[[ RECORDS FOR PROCESSING, beginning ]]

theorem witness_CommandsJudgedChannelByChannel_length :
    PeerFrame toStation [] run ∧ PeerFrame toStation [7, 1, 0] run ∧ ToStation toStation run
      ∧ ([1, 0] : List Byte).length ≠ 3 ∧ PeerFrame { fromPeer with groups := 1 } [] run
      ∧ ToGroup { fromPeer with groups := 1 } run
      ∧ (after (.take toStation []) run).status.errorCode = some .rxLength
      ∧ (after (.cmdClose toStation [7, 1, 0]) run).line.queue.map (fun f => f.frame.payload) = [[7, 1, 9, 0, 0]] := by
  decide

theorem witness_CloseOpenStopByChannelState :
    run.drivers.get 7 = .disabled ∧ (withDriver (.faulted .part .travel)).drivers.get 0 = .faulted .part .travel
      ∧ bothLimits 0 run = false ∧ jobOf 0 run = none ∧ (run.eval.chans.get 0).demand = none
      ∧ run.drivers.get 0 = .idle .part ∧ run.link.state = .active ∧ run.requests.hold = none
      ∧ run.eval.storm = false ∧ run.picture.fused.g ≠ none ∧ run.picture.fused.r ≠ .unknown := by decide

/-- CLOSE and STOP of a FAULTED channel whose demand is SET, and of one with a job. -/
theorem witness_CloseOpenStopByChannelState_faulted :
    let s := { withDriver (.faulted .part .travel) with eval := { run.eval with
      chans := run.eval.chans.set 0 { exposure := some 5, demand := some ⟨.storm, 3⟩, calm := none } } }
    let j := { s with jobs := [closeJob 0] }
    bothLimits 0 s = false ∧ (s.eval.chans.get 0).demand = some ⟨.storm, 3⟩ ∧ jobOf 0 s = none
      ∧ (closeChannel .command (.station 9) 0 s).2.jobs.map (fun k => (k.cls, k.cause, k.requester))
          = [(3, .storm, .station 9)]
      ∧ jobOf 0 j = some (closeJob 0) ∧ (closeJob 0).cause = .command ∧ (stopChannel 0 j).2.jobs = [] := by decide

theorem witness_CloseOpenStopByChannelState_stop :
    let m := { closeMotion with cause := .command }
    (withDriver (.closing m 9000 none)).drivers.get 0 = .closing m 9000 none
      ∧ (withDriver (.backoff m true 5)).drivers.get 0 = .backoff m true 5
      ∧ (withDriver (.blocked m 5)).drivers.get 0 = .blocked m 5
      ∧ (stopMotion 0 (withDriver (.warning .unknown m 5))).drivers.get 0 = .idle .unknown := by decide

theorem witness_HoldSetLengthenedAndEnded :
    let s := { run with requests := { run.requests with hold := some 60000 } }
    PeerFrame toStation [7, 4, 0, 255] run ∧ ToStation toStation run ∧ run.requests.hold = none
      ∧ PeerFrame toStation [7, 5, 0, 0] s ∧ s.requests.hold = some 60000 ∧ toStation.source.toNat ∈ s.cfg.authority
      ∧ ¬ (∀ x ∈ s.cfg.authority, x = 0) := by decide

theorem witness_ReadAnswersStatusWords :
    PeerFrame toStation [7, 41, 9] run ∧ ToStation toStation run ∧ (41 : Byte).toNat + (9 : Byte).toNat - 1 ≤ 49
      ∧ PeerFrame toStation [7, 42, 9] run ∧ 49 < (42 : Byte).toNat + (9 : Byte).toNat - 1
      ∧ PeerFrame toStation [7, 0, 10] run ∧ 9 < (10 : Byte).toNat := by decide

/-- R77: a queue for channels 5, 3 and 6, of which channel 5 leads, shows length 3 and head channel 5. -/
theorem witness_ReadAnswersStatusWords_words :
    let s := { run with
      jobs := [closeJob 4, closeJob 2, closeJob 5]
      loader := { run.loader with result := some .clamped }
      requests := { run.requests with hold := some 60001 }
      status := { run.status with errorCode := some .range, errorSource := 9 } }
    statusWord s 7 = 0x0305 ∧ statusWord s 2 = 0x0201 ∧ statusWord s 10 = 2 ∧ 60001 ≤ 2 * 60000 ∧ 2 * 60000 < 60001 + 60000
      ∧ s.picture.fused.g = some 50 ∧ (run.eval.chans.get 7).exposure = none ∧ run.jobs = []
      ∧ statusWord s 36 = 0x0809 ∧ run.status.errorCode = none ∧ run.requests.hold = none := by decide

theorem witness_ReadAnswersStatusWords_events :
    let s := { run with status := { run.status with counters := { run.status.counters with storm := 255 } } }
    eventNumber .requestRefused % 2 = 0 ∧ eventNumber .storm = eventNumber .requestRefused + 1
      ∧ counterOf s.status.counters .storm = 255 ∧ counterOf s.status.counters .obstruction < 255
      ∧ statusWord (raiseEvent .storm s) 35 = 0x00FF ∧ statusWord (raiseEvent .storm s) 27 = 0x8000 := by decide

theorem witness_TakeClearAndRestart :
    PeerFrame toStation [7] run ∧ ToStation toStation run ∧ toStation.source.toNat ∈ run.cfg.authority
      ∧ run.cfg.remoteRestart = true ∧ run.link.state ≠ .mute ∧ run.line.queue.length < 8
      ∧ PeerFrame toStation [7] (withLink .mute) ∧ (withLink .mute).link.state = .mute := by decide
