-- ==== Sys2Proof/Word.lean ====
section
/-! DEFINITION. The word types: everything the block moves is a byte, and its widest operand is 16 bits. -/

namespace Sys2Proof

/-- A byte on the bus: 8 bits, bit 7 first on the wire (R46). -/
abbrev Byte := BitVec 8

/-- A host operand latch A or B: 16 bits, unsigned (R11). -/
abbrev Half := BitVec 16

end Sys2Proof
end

[[ RECORDS FOR PROCESSING, end ]]
[[ RECORDS FOR PROCESSING, beginning ]]

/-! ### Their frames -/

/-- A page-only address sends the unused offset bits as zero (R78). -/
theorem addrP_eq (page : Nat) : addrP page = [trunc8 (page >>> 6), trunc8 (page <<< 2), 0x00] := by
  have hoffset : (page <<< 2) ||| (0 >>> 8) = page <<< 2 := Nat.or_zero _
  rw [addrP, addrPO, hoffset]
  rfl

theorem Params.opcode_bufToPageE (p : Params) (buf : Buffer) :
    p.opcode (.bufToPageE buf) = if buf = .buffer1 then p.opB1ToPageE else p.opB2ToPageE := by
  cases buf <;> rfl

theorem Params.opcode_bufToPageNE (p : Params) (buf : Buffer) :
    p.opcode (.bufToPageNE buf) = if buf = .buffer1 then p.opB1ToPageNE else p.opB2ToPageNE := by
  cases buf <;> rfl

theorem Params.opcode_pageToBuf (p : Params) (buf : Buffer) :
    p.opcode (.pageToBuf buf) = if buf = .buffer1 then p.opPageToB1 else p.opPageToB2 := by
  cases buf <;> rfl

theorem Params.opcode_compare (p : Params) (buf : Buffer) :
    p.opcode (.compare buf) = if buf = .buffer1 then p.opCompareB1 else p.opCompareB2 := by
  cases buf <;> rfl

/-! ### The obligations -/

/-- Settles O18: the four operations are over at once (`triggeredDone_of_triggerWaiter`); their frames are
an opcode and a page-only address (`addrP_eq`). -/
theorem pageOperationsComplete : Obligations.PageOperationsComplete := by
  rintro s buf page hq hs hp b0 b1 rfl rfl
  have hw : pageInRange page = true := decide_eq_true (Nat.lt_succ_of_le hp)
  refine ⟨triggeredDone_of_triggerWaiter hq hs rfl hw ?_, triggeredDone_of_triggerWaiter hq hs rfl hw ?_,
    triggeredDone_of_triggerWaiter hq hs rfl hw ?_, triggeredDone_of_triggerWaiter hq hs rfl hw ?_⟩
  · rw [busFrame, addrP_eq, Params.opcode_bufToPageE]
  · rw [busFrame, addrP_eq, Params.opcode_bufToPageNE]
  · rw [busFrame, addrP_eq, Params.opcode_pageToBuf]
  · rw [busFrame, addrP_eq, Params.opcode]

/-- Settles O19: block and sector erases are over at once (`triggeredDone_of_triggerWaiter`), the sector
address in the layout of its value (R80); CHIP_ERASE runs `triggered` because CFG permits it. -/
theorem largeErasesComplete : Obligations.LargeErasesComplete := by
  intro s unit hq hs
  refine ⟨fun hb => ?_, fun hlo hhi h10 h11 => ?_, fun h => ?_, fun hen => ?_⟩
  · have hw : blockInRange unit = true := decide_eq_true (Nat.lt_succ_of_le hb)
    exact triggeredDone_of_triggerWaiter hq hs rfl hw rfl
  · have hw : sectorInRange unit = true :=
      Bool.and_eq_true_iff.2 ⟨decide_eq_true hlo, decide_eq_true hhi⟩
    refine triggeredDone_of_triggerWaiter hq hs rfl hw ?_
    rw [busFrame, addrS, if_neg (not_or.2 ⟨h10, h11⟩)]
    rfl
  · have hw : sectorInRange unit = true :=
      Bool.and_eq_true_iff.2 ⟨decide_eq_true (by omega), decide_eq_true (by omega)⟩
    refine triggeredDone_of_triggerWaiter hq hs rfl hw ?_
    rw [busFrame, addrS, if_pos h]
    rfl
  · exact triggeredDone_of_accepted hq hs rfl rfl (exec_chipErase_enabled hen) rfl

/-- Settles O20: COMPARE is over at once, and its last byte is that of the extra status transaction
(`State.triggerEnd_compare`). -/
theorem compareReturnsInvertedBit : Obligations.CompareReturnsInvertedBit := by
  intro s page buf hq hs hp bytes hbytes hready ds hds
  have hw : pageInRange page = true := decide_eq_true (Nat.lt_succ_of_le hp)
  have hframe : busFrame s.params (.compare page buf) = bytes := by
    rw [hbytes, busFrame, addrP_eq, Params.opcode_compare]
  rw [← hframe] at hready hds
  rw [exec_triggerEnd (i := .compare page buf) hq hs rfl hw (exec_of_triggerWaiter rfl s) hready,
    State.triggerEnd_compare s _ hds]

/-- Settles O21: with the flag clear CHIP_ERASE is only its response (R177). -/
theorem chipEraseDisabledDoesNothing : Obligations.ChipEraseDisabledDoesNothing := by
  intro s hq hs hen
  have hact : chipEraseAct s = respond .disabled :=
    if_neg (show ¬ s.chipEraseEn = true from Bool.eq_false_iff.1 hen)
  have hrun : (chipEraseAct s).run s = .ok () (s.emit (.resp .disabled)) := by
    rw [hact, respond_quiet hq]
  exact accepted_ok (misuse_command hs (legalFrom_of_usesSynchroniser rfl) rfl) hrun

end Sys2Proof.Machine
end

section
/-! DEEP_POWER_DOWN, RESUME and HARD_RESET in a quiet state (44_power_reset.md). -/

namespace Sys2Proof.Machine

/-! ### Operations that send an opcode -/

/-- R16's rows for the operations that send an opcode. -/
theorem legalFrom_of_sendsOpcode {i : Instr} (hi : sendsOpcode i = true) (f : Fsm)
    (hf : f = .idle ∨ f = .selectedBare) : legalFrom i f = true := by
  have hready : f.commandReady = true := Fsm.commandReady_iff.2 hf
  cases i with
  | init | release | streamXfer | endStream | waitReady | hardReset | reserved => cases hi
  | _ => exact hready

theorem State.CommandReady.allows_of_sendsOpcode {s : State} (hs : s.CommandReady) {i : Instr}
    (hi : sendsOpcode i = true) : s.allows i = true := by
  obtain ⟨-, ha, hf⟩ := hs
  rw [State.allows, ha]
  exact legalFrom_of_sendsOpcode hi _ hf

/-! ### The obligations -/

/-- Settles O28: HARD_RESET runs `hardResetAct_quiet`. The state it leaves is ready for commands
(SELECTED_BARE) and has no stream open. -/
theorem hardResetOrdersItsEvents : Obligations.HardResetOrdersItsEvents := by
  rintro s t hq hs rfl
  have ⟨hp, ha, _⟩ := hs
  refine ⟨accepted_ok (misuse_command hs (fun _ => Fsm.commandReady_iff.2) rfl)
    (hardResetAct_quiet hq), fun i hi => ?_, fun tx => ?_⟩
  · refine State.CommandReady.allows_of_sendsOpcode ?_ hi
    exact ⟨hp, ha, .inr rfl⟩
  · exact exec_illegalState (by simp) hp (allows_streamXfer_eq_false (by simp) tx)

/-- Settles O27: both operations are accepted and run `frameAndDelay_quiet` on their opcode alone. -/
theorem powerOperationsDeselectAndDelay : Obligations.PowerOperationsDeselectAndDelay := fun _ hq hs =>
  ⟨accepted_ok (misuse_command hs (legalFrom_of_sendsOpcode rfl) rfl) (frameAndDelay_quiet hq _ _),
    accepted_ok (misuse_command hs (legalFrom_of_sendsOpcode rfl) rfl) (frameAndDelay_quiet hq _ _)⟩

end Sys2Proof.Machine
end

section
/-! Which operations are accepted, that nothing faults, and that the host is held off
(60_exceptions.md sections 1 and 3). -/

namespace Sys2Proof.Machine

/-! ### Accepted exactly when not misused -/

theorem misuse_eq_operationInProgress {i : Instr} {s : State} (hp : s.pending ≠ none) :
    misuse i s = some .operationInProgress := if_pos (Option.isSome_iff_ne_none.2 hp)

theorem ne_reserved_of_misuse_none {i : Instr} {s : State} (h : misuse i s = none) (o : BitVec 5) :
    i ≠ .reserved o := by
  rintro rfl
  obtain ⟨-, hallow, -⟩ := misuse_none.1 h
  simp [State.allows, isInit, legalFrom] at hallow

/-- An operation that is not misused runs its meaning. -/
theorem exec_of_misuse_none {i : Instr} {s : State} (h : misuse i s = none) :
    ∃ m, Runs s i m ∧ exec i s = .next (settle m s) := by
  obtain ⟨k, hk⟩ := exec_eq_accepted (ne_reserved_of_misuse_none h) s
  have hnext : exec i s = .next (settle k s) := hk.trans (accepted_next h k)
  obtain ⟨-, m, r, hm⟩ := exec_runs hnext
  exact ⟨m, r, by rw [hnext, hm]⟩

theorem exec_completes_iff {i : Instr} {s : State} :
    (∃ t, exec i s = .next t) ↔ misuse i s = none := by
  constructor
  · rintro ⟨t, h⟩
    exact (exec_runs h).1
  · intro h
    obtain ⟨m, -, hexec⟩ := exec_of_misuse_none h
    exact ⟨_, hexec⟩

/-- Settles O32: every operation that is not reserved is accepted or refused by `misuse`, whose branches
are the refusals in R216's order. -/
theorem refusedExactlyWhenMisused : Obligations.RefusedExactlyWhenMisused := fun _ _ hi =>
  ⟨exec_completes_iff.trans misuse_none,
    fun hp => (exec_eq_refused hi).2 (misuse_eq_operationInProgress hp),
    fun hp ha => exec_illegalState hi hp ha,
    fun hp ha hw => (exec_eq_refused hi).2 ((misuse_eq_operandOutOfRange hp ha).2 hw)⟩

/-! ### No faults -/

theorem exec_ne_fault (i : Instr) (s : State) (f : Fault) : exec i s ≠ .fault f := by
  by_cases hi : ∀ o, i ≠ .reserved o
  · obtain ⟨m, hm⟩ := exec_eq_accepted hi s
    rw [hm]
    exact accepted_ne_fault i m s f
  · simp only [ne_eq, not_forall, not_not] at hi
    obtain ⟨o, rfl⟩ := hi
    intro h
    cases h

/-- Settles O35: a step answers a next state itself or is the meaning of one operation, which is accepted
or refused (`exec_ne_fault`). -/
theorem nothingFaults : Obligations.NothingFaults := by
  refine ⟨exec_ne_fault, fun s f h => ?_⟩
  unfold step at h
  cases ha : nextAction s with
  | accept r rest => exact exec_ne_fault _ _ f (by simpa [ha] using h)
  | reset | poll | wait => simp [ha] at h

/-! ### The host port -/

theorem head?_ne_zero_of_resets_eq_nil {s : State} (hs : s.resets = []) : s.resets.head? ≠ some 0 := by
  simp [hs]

[[ RECORDS FOR PROCESSING, end ]]

▶ **WHAT NEEDS TO BE DONE**: Where does "hexec" appear in the records above? Copy each line that holds it.

▶ **YOUR RESPONSE**:
    obtain ⟨m, -, hexec⟩ := exec_of_misuse_none h
    exact ⟨_, hexec⟩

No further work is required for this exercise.